I obviously cannot go into the balcony. You know how mom gets about muddy floors. Besides, where would I sit? Back to bed, then.
You're so annoying sometimes. Sorry, we do not use negativity towards ourselves. I'm sorry, I did not mean that. You're a wonderful person. Please grab a rag. We need to meditate.
I am a wonderful person. I am a truly wonderful person.

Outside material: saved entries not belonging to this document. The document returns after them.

-- ==== Sys2Proof/Laws/State.lean ====
section
/-! SUPPORT. The small laws of the state: sparse maps, the register file's read after write, and what each named update
leaves alone. -/

namespace Sys2Proof.Machine

/-! ## Sparse maps -/

theorem amGet_amErase_self {α : Type} (k : Nat) (m : List (Nat × α)) : amGet k (amErase k m) = none := by
  induction m with
  | nil => rfl
  | cons e t ih =>
    obtain ⟨k', v⟩ := e
    by_cases h : k = k'
    · simp only [amErase, h, if_true]; rw [← h]; exact ih
    · simp only [amErase, h, if_false, amGet]; exact ih

theorem amGet_amErase_ne {α : Type} {j k : Nat} (h : j ≠ k) (m : List (Nat × α)) : amGet j (amErase k m) = amGet j m := by
  induction m with
  | nil => rfl
  | cons e t ih =>
    obtain ⟨k', v⟩ := e
    by_cases hk : k = k'
    · simp only [amErase, if_pos hk, amGet, if_neg (hk ▸ h), ih]
    · simp only [amErase, if_neg hk, amGet, ih]

theorem amGet_amPut_self {α : Type} (k : Nat) (v : α) (m : List (Nat × α)) : amGet k (amPut k v m) = some v := by
  induction m with
  | nil => simp [amPut, amGet]
  | cons e t ih =>
    obtain ⟨k', v'⟩ := e
    simp only [amPut]
    split
    · simp [amGet]
    · split
      · simp [amGet]
      · next h => simp [amGet, h, ih]

theorem amGet_amPut_ne {α : Type} {j k : Nat} (h : j ≠ k) (v : α) (m : List (Nat × α)) :
    amGet j (amPut k v m) = amGet j m := by
  induction m with
  | nil => simp [amPut, amGet, h]
  | cons e t ih =>
    obtain ⟨k', v'⟩ := e
    simp only [amPut]
    split
    · simp [amGet, h]
    · split
      · next h2 => simp [amGet, h, ← h2]
      · simp [amGet, ih]

/-! ## The register file -/

theorem Fld.key_ne {f g : Fld} (h : f.apart g = true) {i j : Nat} (hi : i < f.cnt) (hj : j < g.cnt) : f.key i ≠ g.key j := by
  simp only [Fld.apart, Bool.or_eq_true, Bool.and_eq_true, decide_eq_true_eq] at h
  obtain ⟨⟨hf, hg⟩, h⟩ := h
  have hi' := (Nat.mul_lt_mul_left hf).2 hi
  have hj' := (Nat.mul_lt_mul_left hg).2 hj
  simp only [Fld.key]
  rcases h with (h | h) | ⟨hs, hm⟩
  · omega
  · omega
  · intro e
    apply hm
    have := congrArg (· % f.stride) e
    simpa [hs] using this

/-- Different elements of one field have different addresses. -/
theorem Fld.key_inj {f : Fld} (h : 0 < f.stride) {i j : Nat} (hij : i ≠ j) : f.key i ≠ f.key j := by
  simp only [Fld.key]
  intro e
  exact hij (Nat.eq_of_mul_eq_mul_left h (by omega))

theorem regsRd_lt (r : List (Nat × Nat)) (f : Fld) (i : Nat) : regsRd r f i < 2 ^ f.wid := by
  unfold regsRd; split <;> exact Nat.mod_lt _ (Nat.two_pow_pos _)

theorem regsRd_regsWr_self (r : List (Nat × Nat)) (f : Fld) {i : Nat} (h : i < f.cnt) (v : Nat) :
    regsRd (regsWr r f i v) f i = v % 2 ^ f.wid := by
  simp only [regsRd, regsWr, if_pos h]
  split
  · next e => rw [amGet_amErase_self, Option.getD_none, ← e, Nat.mod_mod]
  · rw [amGet_amPut_self, Option.getD_some, Nat.mod_mod]

theorem regsRd_regsWr_key {f g : Fld} {i j : Nat} (h : j < g.cnt → i < f.cnt → f.key i ≠ g.key j) (r : List (Nat × Nat))
    (v : Nat) : regsRd (regsWr r f i v) g j = regsRd r g j := by
  simp only [regsRd, regsWr]
  by_cases hj : j < g.cnt
  · by_cases hi : i < f.cnt
    · simp only [if_pos hj, if_pos hi]
      split
      · rw [amGet_amErase_ne (h hj hi).symm]
      · rw [amGet_amPut_ne (h hj hi).symm]
    · simp only [if_neg hi]
  · simp only [if_neg hj]

theorem regsRd_regsWr_apart {f g : Fld} (h : f.apart g = true) (r : List (Nat × Nat)) (i j v : Nat) :
    regsRd (regsWr r f i v) g j = regsRd r g j :=
  regsRd_regsWr_key (fun hj hi => Fld.key_ne h hi hj) r v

I tiptoe out of my room and into the kitchen with the precision of a ballerina and grab the topmost rag from the drawer before returning to the balcony and swiping at the floor with the ecru fabric under my feet. I set it aside and sit cross-legged on the floor with my back against the wall.
Close your eyes. Now, I want you to feel the cool breeze.
Okay, but how did we miss the rain?
Shh. Focus on the breeze. Focus on every part of your body that it touches.
BIRDS. One bird, two birds...
SHH. THE BREE…
Aren't birds supposed to be asleep at night? Why do we hear them throughout the night? Is it because of light pollution? Is it? Is it?
My phone buzzes urgently with a new notification. I open it at the speed of light to escape my little conversation.
"Been up all night trying to finish this assignment, Noxxie. Can we take a rain check for our plans? I'd like to sleep in," writes Casia.
"Sure," I write back.
"I'm sorry, did I wake you up? Or, are you having sleeping difficulties again?"
"Neither, I just have a terrible cold," I lie.
"You need to invade some Vicks right now."
"Okay, I'll gather my troops."
Why are you like this?"
Can we go inside now, please? I'd like to sleep in too.
I can't believe this. You're… fine.
Almost reflexively, I check my hand in the dim glow of the rising sun before stepping back in, hoping for a change in my colour. Nothing. I sigh.
Nox Caelo will be worthy of her name again someday.
Until then, we just have to focus on getting better.
It'll be okay, I'll be fine.
Unbeknownst to herself, a silver dot the size of a full stop is victorious in the war to place itself among its duller peers on the small of her back.